Like Dr. C, he said that this and my imaging results suggested that the problems were all mechanical and soft tissue, and needed physical therapy and manipulation rather than surgery. B.'s theory on what actually happened was that in addition to being slammed all over the car during the roll over, when I landed my ribcage hit the side of the car hard enough to knock the vertebrae they were connected to out of place. One year of missed diagnoses and stonewalling from Blue Shield later, everything's still out of place and other parts of the body are compensating in unhealthy ways.
B. informed me that he was going to do really painful things to me and that most of his patients hated him at the beginning, but that he wasn't going to do anything that would actually be bad for me. He added that one of his patients was a karate champion in the sixteen-and-under division, and that he was getting her back in shape to compete in the championships, and that his goal for me was going to be able to get me back into karate. (I was tempted to make a crack about championships along the lines of "Doc, will I be able to play the piano," but refrained.) I told him to go ahead and do whatever he thought would work.

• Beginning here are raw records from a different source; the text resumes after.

-- ==== Sys2Proof/Machine/Flags.lean ====
section
/-! DEFINITION. The one-bit results that play the part of flags (R28). None is stored between operations; each is computed here,
once. -/

namespace Sys2Proof.Machine

/-- `checksum_valid` of CRC_CHECK: the CRC-32 of all bytes but the trailing 4 equals the transmitted value; 0 when there is no
trailer to compare with (R123). -/
def checksumValid (c : Config) (bytes : Bytes) : Bool :=
  decide (4 ≤ bytes.length) &&
    crc32 c.crc (slice bytes 0 (bytes.length - 4)) == readField c.byteOrder bytes (bytes.length - 4)

/-- `checksum_valid` of SEG_DEC: the length test comes first, then CRC_CHECK (R132, R133, R178). -/
def segmentValid (c : Config) (bytes : Bytes) : Bool :=
  decide (13 ≤ bytes.length) && checksumValid c bytes

/-- The record of a complete packet: `timed_out = 0`, `well_formed = 1` whatever the text was (R107). -/
def completePacket (p : Base64Params) (text : Bytes) : Packet :=
  { payload := b64Decode p text, byteCount := (b64Decode p text).length, timedOut := false, wellFormed := true }

/-- The record of a timed-out wait: the accumulated text as it stands, not decoded, `timed_out = 1`, `well_formed = 0` (R111). -/
def timedOutPacket (text : Bytes) : Packet :=
  { payload := text, byteCount := text.length, timedOut := true, wellFormed := false }

/-- `illegal`: 1 for a reserved command code, 0 for every defined operation (R142). -/
def Result.illegalFlag : Result → Bool
  | .illegal => true
  | _ => false

end Sys2Proof.Machine
end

He proceeded to knead and pull me every which way, and yes, it was painful, but not that painful. After the fifteenth time I said, "No, I'm OK," he said, sounding slightly disappointed, that he wasn't going too hard on me on the first visit. I am torn between thinking that his bedside manner needs improvement because it must be alarming for people who aren't me, and that if he mostly treats athletes, even non-champion amateurs like me, it probably is a pleasant reminder of some drill sergeant coach or sensei.
Anyway, I'm out of karate and with B. for the next six weeks, but have been cleared to go swimming as long as I avoid the breast stroke and butterfly. Since I never formally learned to swim, avoiding the butterfly will not be a problem. I plan to find a YMCA that offers classes for adult beginnings, preferably on days when I'm not going to Laguna Niguel.